I wanted to get any ideas/information on how to attack the following performance issue.
Given the following query:
select *
from station_status_history
where station_id = <...>
order by timestamp desc
limit 1;
It will perform rather different for 2 different station_id values:
- station 1: query will be fast. there are roughly 6000k records for this station id. Latest records are no older than a few minutes ago from
now - station 2: query will be very slow. there is only 1 record in the table and it is generally quite old (e.g. even up to one year old)

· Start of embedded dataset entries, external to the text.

-- ==== Sys2Proof/Machine/Memory.lean ====
section
/-! DEFINITION. Memory as one die sees it: physical bytes and their keys, scratchpads, translation with its checks, the
copies a die holds of lines homed elsewhere, and the checks of every access (spec 09, 10, 13, 18). -/

namespace Sys2Proof.Machine

/-- The address lies in some die's replica area, which no translation may yield (R410). -/
def State.inReplicaArea (s : State) (pa : Nat) : Bool :=
  paPkg pa = s.pkgid && paSpace pa = 0 &&
  (List.range s.part.dies).any (fun d =>
    replicaDie s.part d = paDie pa &&
      ((s.rbase d ≤ paOff pa && paOff pa < s.rbase d + s.rlen d)
        || (match (s.die d).rehome with | some (rb, rl) => rb ≤ paOff pa && paOff pa < rb + rl | none => false)))

/-- How die `d` reaches an address: at a place, not any more (0x140), or not yet (it waits). -/
inductive Reach where
  | at (pa : Nat)
  | lost
  | waits
  deriving DecidableEq, Repr

/-- The UCIe port of die `d` towards die `h` (R420): the other compute dies in ascending order, then the processor die. -/
def portTo (d h : Nat) : Nat := if h = 4 then 3 else if h < d then h else h - 1
/-- The link of a die's port. -/
def State.linkAt (s : State) (d port : Nat) : Option Link := s.links.find? (fun l => l.die = d && l.port = port)
/-- One end of a link holds requests: it is paused or trains, or it has failed without a detour (R419, R422). -/
def Link.holds (l : Link) : Bool := l.state = 1 || l.state = 2 || (l.state = 3 && l.detour = none)
/-- Requests from die `d` to die `h` wait at the link between them. -/
def State.linkHolds (s : State) (d h : Nat) : Bool :=
  [s.linkAt d (portTo d h), s.linkAt h (portTo h d)].any (fun l => match l with | some l => l.holds | none => false)
/-- Traffic between two dies of the package waits: at the link between them, or since one of them holds back (R406). -/
def State.pathHolds (s : State) (d h : Nat) : Bool := d ≠ h && (s.linkHolds d h || s.holdsBack d || s.holdsBack h)
/-- Some scale-up port of the package works (R411, R422). -/
def State.fabricUp (s : State) : Bool := s.links.any (fun l => 16 ≤ l.port && l.state = 0 && (s.die l.die).admitted)

/-- R409 to R411: an access homed on a die that was evicted is redirected to the replica while the accessing die's RHMAP says so
and it lies in the replicated range; one homed on a failed die that is not yet evicted, or behind a path that holds it, or on a
package that no port reaches, waits. -/
def State.reach (s : State) (d pa : Nat) : Reach :=
  if paPkg pa ≠ s.pkgid then
    if !s.pkgs.getLsbD (paPkg pa) then .lost
    else if s.fabricUp && !s.deadPkgs.getLsbD (paPkg pa) && !s.holdsBack d then .at pa else .waits
  else
    let h := paDie pa
    match (if (s.mgmt d 0x814).getLsbD h then (s.die h).rehome else none) with
    | some (rb, rl) =>
      if paOff pa < rl then
        let r := replicaDie s.part h
        if !(s.die r).admitted then .lost
        else if (s.die r).failed ∨ s.pathHolds d r = true then .waits
        else .at (s.replicaAt r rb (paOff pa))
      else if (s.die h).admitted then .at pa else .lost
    | none =>
      if !(s.die h).admitted then .lost
      else if (s.die h).failed ∨ s.pathHolds d h = true then .waits
      else .at pa

/-- R410, R411: a device-space address, which no replica stands for, is reached on its die and package, or waits, or is lost. -/
def State.reachDevice (s : State) (d pa : Nat) : Reach :=
  if paPkg pa ≠ s.pkgid then s.reach d pa
  else
    let h := paDie pa
    if !(s.die h).admitted then .lost
    else if (s.die h).failed ∨ s.pathHolds d h = true then .waits
    else .at pa

/-! ## Reduction partials (R237, R238) -/

/-- The core number that stands for the partial in a die's L2 slice. -/
def partialDie : Nat := 512

/-- An element at the home takes a partial's value (R237). No reader behind the recall misses it (R293). -/
def State.combine (s : State) (p : Partial) : State :=
  let t := laneAt p.aty
  let n := t.bytes
  let old := leNat ((List.range n).map (fun i => s.plain p.kid (p.pa + i)))
  let bs := leBytes n (atomOp p.aop t old p.val).1
  ((((List.range n).foldl (fun (u : State) i => u.keepShadow (p.pa + i)) s).putRaw p.kid p.pa bs).forget p.pa n).tagged p.pa bs p.die (p.rels ++ s.relsAt p.pa)

/-- A partial is gone. -/
def State.dropPartials (s : State) (sel : Partial → Bool) : State := { s with partials := s.partials.filter (fun p => !sel p) }

/-- Partials are combined into the home's value in the order given (R238). -/
def State.combineAll (s : State) (ps : List Partial) : State :=
  ps.foldl (fun (t : State) p => t.combine p) (s.dropPartials (fun p => ps.contains p))

/-- Add to a partial in place, starting at the identity (R237): the element of die, core and address. -/
def State.addPartial (s : State) (p : Partial) : State :=
  let same := fun (x : Partial) => x.die = p.die && x.core = p.core && x.pa = p.pa
  let t := laneAt p.aty
  let old := (s.partials.find? same).getD { p with val := redIdentity p.aop t, rels := [] }
  { s with partials := s.partials.filter (fun x => !same x) ++
      [{ p with val := (atomOp p.aop t old.val p.val).1, rels := old.rels ++ p.rels.filter (fun r => !old.rels.contains r) }] }

/-- The partials of a line that a die holds in one place. -/
def State.partialsOf (s : State) (die core line : Nat) : List Partial :=
  sortOn (·.pa) (s.partials.filter (fun p => p.die = die && p.core = core && p.pa / 64 = line))

/-- What a place holds of a partial's line has another operation or type (R237). -/
def State.otherOp (s : State) (p : Partial) : Bool :=
  (s.partialsOf p.die p.core (p.pa / 64)).any (fun x => x.aop ≠ p.aop || x.aty ≠ p.aty)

Here are the to query plans for each station:
The fast one:
Limit (cost=0.56..644.44 rows=1 width=134) (actual time=0.105..0.106 rows=1 loops=1)
Buffers: shared hit=15 read=1 dirtied=1
-> Index Scan Backward using station_status_history_pk on station_status_history (cost=0.56..3726099.44 rows=5787 width=134) (actual time=0.104..0.104 rows=1 loops=1)
Index Cond: (station_id = 17453)
Buffers: shared hit=15 read=1 dirtied=1 <=========
Total runtime: 0.128 ms
The slow one:
Limit (cost=0.56..644.44 rows=1 width=134) (actual time=5040.417..5040.418 rows=1 loops=1)
Buffers: shared hit=12804 read=730743 written=1060
-> Index Scan Backward using station_status_history_pk on station_status_history (cost=0.56..3726099.44 rows=5787 width=134) (actual time=5040.415..5040.415 rows=1 loops=1)
Index Cond: (station_id = 16799)
Buffers: shared hit=12804 read=730743 written=1060 <=========
Total runtime: 5040.467 ms
My suspicion was the records's age and its relation with the Buffers information but didn't know how to go about it to fix it
PG version:
PostgreSQL 9.3.25 on x86_64-pc-linux-musl, compiled by gcc (Alpine 6.4.0) 6.4.0, 64-bit
Table size and description
- records: 42 million
- total size: 16 GB
# \d+ station_status_history;
Table "public.station_status_history"
Column | Type | Modifiers | Storage | Stats target | Description
---------------------------------+--------------------------+-----------+---------+--------------+-------------
timestamp | timestamp with time zone | not null | plain | |
station_id | integer | not null | plain | |
is_resampled | boolean | not null | plain | |
weight | integer | | plain | |
...
Indexes:
"station_status_history_pk" PRIMARY KEY, btree ("timestamp", station_id, is_resampled)
"ix_station_status_history_id" UNIQUE, btree (id)
Foreign-key constraints:
"station_status_history_station_id_fkey" FOREIGN KEY (station_id) REFERENCES station(id) ON DELETE CASCADE
"station_status_history_user_id_fkey" FOREIGN KEY (user_id) REFERENCES "user"(id)
Referenced by:
TABLE "operation" CONSTRAINT "operation_station_status_history_id_fkey" FOREIGN KEY (station_status_history_id) REFERENCES station_status_history(id)
TABLE "task" CONSTRAINT "task_station_status_history_id_fkey" FOREIGN KEY (station_status_history_id) REFERENCES station_status_history(id)
TABLE "task_update" CONSTRAINT "task_update_station_status_history_id_fkey" FOREIGN KEY (station_status_history_id) REFERENCES station_status_history(id)
Has OIDs: no